/-- The answer to a request is read back by the format of its operation (R61, R69). -/
theorem decodeResponse_responseTo (sbox : SBox) (i : Instr) :
    decodeResponse i.op (encodeResponse (responseTo sbox i)) = some (responseTo sbox i) := by
  cases i with
  | subst w => exact congrArg (Option.map Response.word) (resultField_append _)
  | rotl11 w => exact congrArg (Option.map Response.word) (resultField_append _)
  | gfn k a => exact congrArg (Option.map Response.word) (resultField_append _)
  | fstep k a1 a0 => exact decodeResponse_pair _
  | ffinal k a1 a0 => exact congrArg (Option.map Response.block) (resultField_append _)
  | expkey km =>
    by_cases h : km.len = 256
    · simp only [responseTo, expkeyResponse, if_pos h, Instr.op, decodeResponse_schedule]
    · simp only [responseTo, expkeyResponse_other h, Instr.op]
      rfl
  | enc blk rk => exact congrArg (Option.map Response.block) (resultField_append _)
  | dec blk rk => exact congrArg (Option.map Response.block) (resultField_append _)

/-- Settles O30: the response is `responseTo`. -/
theorem callerReadsBackTheResponse : Obligations.CallerReadsBackTheResponse := fun i s =>
  ⟨responseTo s.config.sbox i, exec_eq_answering i s, decodeResponse_responseTo _ i⟩

end Sys2Proof.Machine
end


section
/-! PROOFS. The text of numbers: digits that are printed are read back (R43, R73). -/

namespace Sys2Proof.Machine

/-- A character that is a digit of some base up to sixteen. -/
abbrev IsDigit (c : Char) : Prop := (digitValue c).isSome

/-- A digit printed is read back as its value. -/
theorem digitValue_digitChar {d : Nat} (h : d < 16) : digitValue (digitChar d) = some d := by
  revert d
  decide

theorem isDigit_digitChar {d : Nat} (h : d < 16) : IsDigit (digitChar d) := by
  simp [IsDigit, digitValue_digitChar h]

/-- Every character of a hexadecimal text is a digit. -/
theorem isDigit_of_mem_hexText {n v : Nat} {c : Char} (h : c ∈ hexText n v) : IsDigit c := by
  induction n generalizing v with
  | zero => cases h
  | succ n ih =>
    obtain h | rfl : c ∈ hexText n (v / 16) ∨ c = digitChar (v % 16) := by simpa [hexText] using h
    · exact ih h
    · exact isDigit_digitChar (Nat.mod_lt _ (by decide))

/-- Every character of a decimal text is a digit. -/
theorem isDigit_of_mem_decimalText {fuel v : Nat} {c : Char} (h : c ∈ decimalText fuel v) : IsDigit c := by
  have hlast : IsDigit (digitChar (v % 10)) := isDigit_digitChar (by omega)
  induction fuel generalizing v with
  | zero =>
    obtain rfl := List.mem_singleton.1 h
    exact hlast
  | succ fuel ih =>
    rw [decimalText] at h
    split at h
    case isTrue hv =>
      obtain rfl := List.mem_singleton.1 h
      exact isDigit_digitChar (by omega)
    case isFalse hv =>
      obtain h | rfl : c ∈ decimalText fuel (v / 10) ∨ c = digitChar (v % 10) := by simpa using h
      · exact ih h (isDigit_digitChar (by omega))
      · exact hlast

@[simp] theorem length_hexText (n v : Nat) : (hexText n v).length = n := by
  induction n generalizing v with
  | zero => rfl
  | succ n ih => simp [hexText, ih]

theorem decimalText_ne_nil (fuel v : Nat) : decimalText fuel v ≠ [] := by
  cases fuel with
  | zero => simp [decimalText]
  | succ fuel => by_cases h : v < 10 <;> simp [decimalText, h]

@[simp] theorem readDigits_nil (base : Nat) : readDigits base [] = some 0 := rfl

/-- One more digit at the right end of a number. -/
theorem readDigits_append_digit {base a d : Nat} {text : List Char} (ht : readDigits base text = some a)
    (hd : d < base) (hbase : base ≤ 16) : readDigits base (text ++ [digitChar d]) = some (base * a + d) := by
  have hv : digitValue (digitChar d) = some d := digitValue_digitChar (by omega)
  rw [readDigits] at ht
  rw [readDigits, List.foldl_append, ht]
  simp [hv, hd]

/-- A hexadecimal text is read as the number it was printed from, cut at its length. -/
theorem readDigits_hexText (n v : Nat) : readDigits 16 (hexText n v) = some (v % 16 ^ n) := by
  induction n generalizing v with
  | zero => simp [hexText, Nat.mod_one]
  | succ n ih =>
    rw [hexText, readDigits_append_digit (ih (v / 16)) (Nat.mod_lt _ (by decide)) le_rfl, Nat.pow_succ',
      Nat.mod_mul, Nat.add_comm]

/-- A decimal text with room for all its digits is read as the number it was printed from. -/
theorem readDigits_decimalText {fuel v : Nat} (h : v < 10 ^ (fuel + 1)) :
    readDigits 10 (decimalText fuel v) = some v := by
  have single {d : Nat} (hd : d < 10) : readDigits 10 [digitChar d] = some d := by
    simpa using readDigits_append_digit (readDigits_nil 10) hd (by decide)
  induction fuel generalizing v with
  | zero =>
    rw [decimalText, Nat.mod_eq_of_lt (by simpa using h)]
    exact single (by simpa using h)
  | succ fuel ih =>
    rw [decimalText]
    split
    case isTrue hv => exact single hv
    case isFalse hv =>
      have hdiv : v / 10 < 10 ^ (fuel + 1) := Nat.div_lt_of_lt_mul (by rwa [← Nat.pow_succ'])
      rw [readDigits_append_digit (ih hdiv) (by omega) (by decide), Nat.div_add_mod]
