/-- In whose name an operation acts: agent, slot code (17 R413), lane group, the V slot's MSEL and
RBASE (04 R93), the bundle's P slot (04 R90), the operation's encoding, the HCW entry, and whether
it is a re-issue. MODEL's own field. -/
structure Ctx where
  core  : Nat := 0
  slot  : BitVec 4 := 9
  group : Nat := 0
  msel  : BitVec 3 := 0
  rbase : BitVec 4 := 0
  rnd   : BitVec 3 := 0
  sat   : BitVec 2 := 0
  ftz   : Bool := false
  enc   : BitVec 32 := 0
  hcw   : Nat := 0
  reis  : Bool := false
  sv    : Bool := false
  deriving DecidableEq, Repr

/-- One operation of a bundle, with the context it acts in. -/
structure MicroOp where
  ctx   : Ctx
  instr : Instr
  deriving DecidableEq, Repr

/-- An off-grid reading that tile will meet (19 R444): array, vector, row or key line, class, segment,
deviation in 1/256 τ, whether it repeats after the retry, whether it saturated. MODEL's input. -/
structure OffGrid where
  arr : Nat
  vec : Nat := 0
  row : Nat := 0
  cls : Nat := 0
  seg : Nat := 0
  dev : Int
  again : Bool
  saturated : Bool
  deriving DecidableEq, Repr

/-- What may happen next. `begin p`: agent p, or the whole LOCK peloton it belongs to, goes through its
next vc: landings, then its bundles. `slots`: the sequencer of the hub program slots takes a turn (12 R319). `op`: one
operation of a bundle.
`tile q`: tile q runs its next TSC word. `engine p e`: copy engine e of agent p moves one request.
`event i`: a machine step. `upset`: stored bits flip. `offGrid`: a TDC or stamp of tile q reads off
the grid (19 R444). -/
inductive Turn where
  | begin (p : Nat)
  | slots
  | op (o : MicroOp)
  | tile (q : Nat)
  | engine (p e : Nat)
  | event (i : Instr)
  | upset (addr : Nat) (bit : Nat)
  | offGrid (q : Nat) (g : OffGrid)
  deriving DecidableEq, Repr, Inhabited

/-- A hardware loop level (05 R128). -/
structure Loop where
  start : Word
  stop  : Word
  count : Word
  deriving DecidableEq, Repr

/-- The address form of an access (09 R238): own vault or hub memory, cluster vault, global. -/
inductive Form where
  | l | c | g
  deriving DecidableEq, Repr

/-- One element of a load: where its value goes, its address in the form's space, its bytes. -/
structure Piece where
  key   : Nat
  addr  : Nat
  width : Nat
  deriving DecidableEq, Repr

/-- An atomic's operation (10 R283, R285): code 0 to 7 of R282, 8 fadd, 9 wcinit, 10 fadd.bf16. -/
structure AtomOp where
  sub : Nat
  w   : Nat
  u   : Bool
  x   : Word
  c   : Word
  deriving DecidableEq, Repr

/-- A stream port (02 R55, 10 R278): `pos` is the linear index of the next pop or push; `ahead`
holds elements read ahead, each with its class, or pushed elements with their addresses; `part` the bytes already read of
the element after those, with their classes, or as many entries as bytes of the first element have been written (11 R302). -/
structure Port where
  bound : Bool := false
  write : Bool := false
  lsz   : Nat := 0
  base  : Nat := 0
  str   : List Word := [0, 0, 0, 0]
  ext   : List Nat := [0, 0, 0, 0]
  pos   : Nat := 0
  ahead : List (Nat × Lane × Nat) := []
  part  : List (Byte × Nat) := []
  deriving DecidableEq, Repr

/-- Where a result lands (04 R99). -/
inductive Dest where
  | none
  | s (r : Nat)
  | a (r : Nat)
  | p (r : Nat)
  | lanes
  | push (q : Nat) (width : Nat)
  | k (key : Nat)
  | mp (k : Nat)
  | fmt
  | mpc
  | tl (k : Nat)
  | port (q : Nat)
  | region (i : Nat)
  deriving DecidableEq, Repr

/-- What a result in flight will be: a value already formed, or an access still to perform. `recorded`
is the value that the irrevocable record of agent p holds for a slot code (17 R419, R421). -/
inductive Src where
  | word (w : Word)
  | lanes (l : List (Nat × Lane))
  | mask (sel v : BitVec 16)
  | port (d : Port)
  | bytes (l : List Byte)
  | mmio (va : Nat) (d : List Byte)
  | load (f : Form) (ps : List Piece) (sx inv : Bool)
  | atomic (f : Form) (addr : Nat) (op : AtomOp) (ret : Bool)
  | wcread (addr : Nat) (bf : Bool)
  | query (sel : Nat) (clr : Bool) (id : Nat)
  | recorded (p code : Nat)
  deriving DecidableEq, Repr

/-- Details of a damaged read, for the record of a consumption (16 R394, 18 R431); `block` is the detecting block where it is
not the consumer's own. -/
structure Damage where
  cls    : Nat := 0
  va     : BitVec 64 := 0
  pa     : BitVec 64 := 0
  detail : BitVec 64 := 0
  kind   : Nat := 1
  block  : Option Nat := none
  deriving DecidableEq, Repr

/-- A fence that a core has issued (10 R288): its place in the access order, KIND and scope code. -/
structure Fence where
  pos   : Nat
  kind  : Nat
  scope : Nat
  deriving DecidableEq, Repr

/-- A result in flight: issued at vc `issue` by slot `ord`, performing its access at `perform`,
landing at `land`; `late` when it travels a late path of 01 R19 and must have arrived; `acq` and `rel` are
its annotations (11 R307), `enc` an atomic's encoding (17 R413). -/
structure Pending where
  dest    : Dest
  src     : Src
  issue   : Nat
  ord     : Nat
  perform : Nat
  land    : Nat
  late    : Bool := false
  arrived : Bool := false
  irrev   : Option Nat := none
  row     : Nat := 0
  acq     : Bool := false
  rel     : Bool := false
  enc     : BitVec 32 := 0
  dmg     : Damage := {}
  deriving DecidableEq, Repr

/-- An entry of the store gate buffer, or a released store (02 R41, R42): bytes in the form's space
(for a released G-space store at their physical addresses, with the page's layout code), or an atomic.
`pos` is the place that its release gives it in the access order (11 R298); `passed` the scope of a fence that a later
access has overtaken it across (11 R307); `bad` the classes of damaged bytes, by address (16 R394 (b)); `acq` an
atomic's acquire annotation; an audmark takes no entry. -/
structure Gated where
  form  : Form
  cells : List (Nat × Byte)
  atom  : Option (Nat × AtomOp) := none
  issue : Nat
  ord   : Nat
  rel   : Bool := false
  acq   : Bool := false
  sv    : Bool := false
  entry : Bool := true
  pos   : Nat := 0
  passed : Option Nat := none
  bad   : SMap Nat := []
  enc   : BitVec 32 := 0
  lc    : Nat := 0
  deriving DecidableEq, Repr

/-- An error record (16 R391), and, with `err` false, a message (10 R292) with the classes of its bytes. -/
structure Msg where
  sender : Nat
  bytes  : List Byte
  err    : Bool := false
  cls    : List Nat := []
  deriving DecidableEq, Repr

/-- A containment region (16 R398). -/
structure Region where
  w      : Bool
  t      : BitVec 12
  addr   : Nat
  tol    : Nat
  ldepth : Nat
  deriving DecidableEq, Repr

/-- The shadow of a core (02 R43), less the tile's part. -/
structure Shadow where
  s : SMap Word
  a : SMap Word
  p : BitVec 8
  v : SMap Lane
  k : SMap (BitVec 16)
  mp : SMap Word
  fmt : Word
  mpc : Word
  pc : Word
  ispsel : Bool
  loops : List Loop
  rnd : SMap Word
  ports : SMap Port
  msgs : List Msg
  deriving DecidableEq, Repr

/-- The irrevocable record (17 R419): bundle word, performed slots, values by slot code; `whole` tells that the bundle
completed (17 R411 (b)); `soft` are the slots of `done` whose operation has pushed or popped the region stack. -/
structure Irrev where
  valid : Bool := false
  word  : Word := 0
  done  : List Nat := []
  vals  : SMap Word := []
  whole : Bool := true
  soft  : List Nat := []
  deriving DecidableEq, Repr

/-- An error record before it is appended (16 R391). -/
structure Rec where
  va    : Nat := 0
  pa    : Nat := 0
  cpc   : Nat := 0xFFFFFFFFFFFFFFFF
  launch : Nat := 0
  unit  : Nat := 0
  block : Nat := 0
  core  : Nat := 0x1FF
  sev   : Nat := 5
  kind  : Nat := 0
  ctxd  : Nat := 0
  flags : Nat := 0
  detail : Nat := 0
  deriving DecidableEq, Repr

/-- A numbered operation of a copy engine or the collective engine (10 R269). `sub` 0 to 5 the
copies of R274, 6 drain of a path, 7 drain of streams, 8 unmapreg, 9 wbreg, 10 touch, 11 send,
12 coll. `prog` counts the bytes that a copy has put into requests, `flights` its requests outstanding, each by its offset
and length, `fail` the lowest request that faulted, with its record (10 R267; 18 R437). -/
structure EngOp where
  num  : Nat
  sub  : Nat
  dst  : Word := 0
  src  : Word := 0
  p1   : Word := 0
  p2   : Word := 0
  sv   : Bool := false
  data : List Byte := []
  prog : Nat := 0
  crc  : BitVec 32 := 0xFFFFFFFF
  lines : List Nat := []
  flights : List (Nat × Nat) := []
  fail  : Option (Nat × Rec) := none
  deriving DecidableEq, Repr

/-- What the tile is asked to do (08 R208), and the markers that keep the order of 07 R196: shadow
capture, restore, and a query's read. -/
inductive TKind where
  | mcall (idx : Nat)
  | mspill (mask : Nat)
  | mfill (mask : Nat)
  | mtrue
  | mfence
  | query (id sel : Nat) (clr : Bool)
  | capture
  | restore
  deriving DecidableEq, Repr

/-- An operation in the operand queue with its captures (08 R207), its issue vc (08 R210), and how many steps of its
unit's history stand before its issue, once known (08 R214). -/
structure TileOp where
  num  : Nat
  kind : TKind
  vc   : Nat := 0
  seen : Option Nat := none
  mp   : List Word := []
  fmt  : Word := 0
  rnd  : BitVec 3 := 0
  sat  : BitVec 2 := 0
  ftz  : Bool := false
  info : BitVec 32 := 0
  seed : Word := 0
  sv   : Bool := false
  deriving DecidableEq, Repr

/-- A TSC loop level (08 R226): the word after the loop word, the matching endl, index, count. -/
structure TLoop where
  start : Nat
  stop  : Nat
  idx   : Nat
  count : Nat
  deriving DecidableEq, Repr

/-- Triangular masking (08 R231). -/
structure Tri where
  diag : Int
  roff : Nat
  coff : Nat
  ca   : BitVec 36
  cc   : BitVec 2
  deriving DecidableEq, Repr

/-- The activation stream (08 R228): its image's address, its rows, and the scale that overrides the image's. -/
structure XStr where
  base : Word
  rows : Nat
  ovr  : Option Nat
  deriving DecidableEq, Repr

/-- Bytes that a routine fetched from a vault (08 R215): the issue vc of its call, its place in the instruction stream,
store address, bytes and classes. -/
structure Fetched where
  vc   : Nat
  at_  : Nat
  addr : Nat
  data : List Byte
  cls  : List Nat
  deriving DecidableEq, Repr

/-- A running routine (08 R217, R226). `cells` by array, row and cell, 0x77 where unlisted;
`scale` by column: weight exponent and whether the column is of class NaN. `used` are the arrays that it has used, `vc`
its call's issue, `at_` the words it has run; `wrote` the store ranges that it has written since its last waitq, `firm`
those before it, when the history had `firmAt` entries (08 R234). `out` what its last word has still to write, by address
(11 R302). -/
structure Routine where
  pc      : Nat
  t       : SMap Word := []
  loops   : List TLoop := []
  bank    : Nat := 0
  row0    : Nat := 0
  xstr    : Option XStr := none
  tri     : Option Tri := none
  accDone : Bool := false
  priv    : Bool := false
  sv      : Bool := false
  fmt     : Word := 0
  rnd     : BitVec 3 := 0
  sat     : BitVec 2 := 0
  ftz     : Bool := false
  info    : BitVec 32 := 0
  seed    : Word := 0
  used    : BitVec 4 := 0
  vc      : Nat := 0
  at_     : Nat := 0
  seen    : Option Nat := none
  wrote   : List (Nat × Nat) := []
  firm    : List (Nat × Nat) := []
  firmAt  : Nat := 0
  out     : List (Word × List Byte) := []
  cells   : SMap Byte := []
  scale   : SMap (Int × Bool) := []
  idx     : Nat := 0
  deriving DecidableEq, Repr

/-- A truing round (07 R202 (a) to (d)): the array whose turn it is, whether its run holds the array, the temperature at
the round's start, the last number that stood in the queue when a run of the round committed, and whether an mtrue asked
for it. -/
structure Round where
  arr  : Nat
  held : Bool := true
  temp : BitVec 16 := 0
  pass : Nat := 0
  mt   : Bool := false
  deriving DecidableEq, Repr

/-- A ballast round (07 R204): the arrays that hold a ballast run, those whose run has committed, the temperature at its
start. -/
structure Ballast where
  arrs : BitVec 4 := 0
  done : BitVec 4 := 0
  temp : BitVec 16 := 0
  deriving DecidableEq, Repr

/-- A race tile (07 R181). Accumulator entries by bank, row and column; trim words by array and
index, 0x8080_8080 where unlisted; `moved` the committed words where another word has been written since (07 R199,
R201). `boot`: the round of the cold reset has not been made (07 R202 (a)). `fetched`: what routines of LOCK pelotons
fetched (08 R215). -/
structure Tile where
  acc    : SMap (BitVec 36 × BitVec 2) := []
  shadow : Option (SMap (BitVec 36 × BitVec 2)) := none
  modes  : SMap Byte := []
  sat    : Bool := false
  live   : BitVec 4 := 0
  queue  : List TileOp := []
  busyOp : Option TileOp := none
  fin    : Bool := false
  run    : Option Routine := none
  trims  : SMap (BitVec 32) := []
  moved  : List (Nat × BitVec 32) := []
  balok  : Bool := true
  dtemp  : BitVec 5 := 16
  intv   : BitVec 4 := 10
  tlast  : BitVec 16 := 0
  tnow   : BitVec 16 := 0
  done   : BitVec 4 := 0
  trgtc  : BitVec 64 := 0
  ainc   : Bool := false
  arr    : BitVec 2 := 0
  word   : BitVec 12 := 0
  due    : Bool := false
  round  : Option Round := none
  ballast : Option Ballast := none
  fails  : SMap Nat := []
  wdrn   : Bool := false
  off    : List OffGrid := []
  image  : Option (Nat × Nat) := none
  fetched : List Fetched := []
  boot   : Bool := true
  deriving DecidableEq, Repr

/-- A fault reported and not yet delivered (17 R418): its record and the vc of the report. -/
structure Late where
  what : Rec
  due  : Nat := 0
  deriving DecidableEq, Repr

/-- The bundle in issue (04 R84, R89). -/
structure InIssue where
  word  : Word := 0
  len   : Nat := 0
  rpt   : Nat := 0
  rep   : Nat := 0
  ck    : Bool := false
  qp    : Bool := false
  rnd   : BitVec 3 := 0
  sat   : BitVec 2 := 0
  ftz   : Bool := false
  slots : List (Nat × BitVec 32) := []
  header : BitVec 32 := 0
  deriving DecidableEq, Repr

/-- A taken control transfer waiting for the bundle's last repetition (05 R125): target word, and
how it treats loop levels: 0 call, ret, trap, tret; 1 branch (R129); 2 loop of count 0 (R128);
3 bswap (R130); 4 the member halts (R131). -/
structure Taken where
  target : Word
  kind   : Nat
  deriving DecidableEq, Repr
+++++
**YOUR OBJECTIVE**: Your job is to return all lines above that hold the word "boot".

**SOLUTION FOR THIS EXERCISE**:
R201). `boot`: the round of the cold reset has not been made (07 R202 (a)). `fetched`: what routines of LOCK pelotons
  boot   : Bool := true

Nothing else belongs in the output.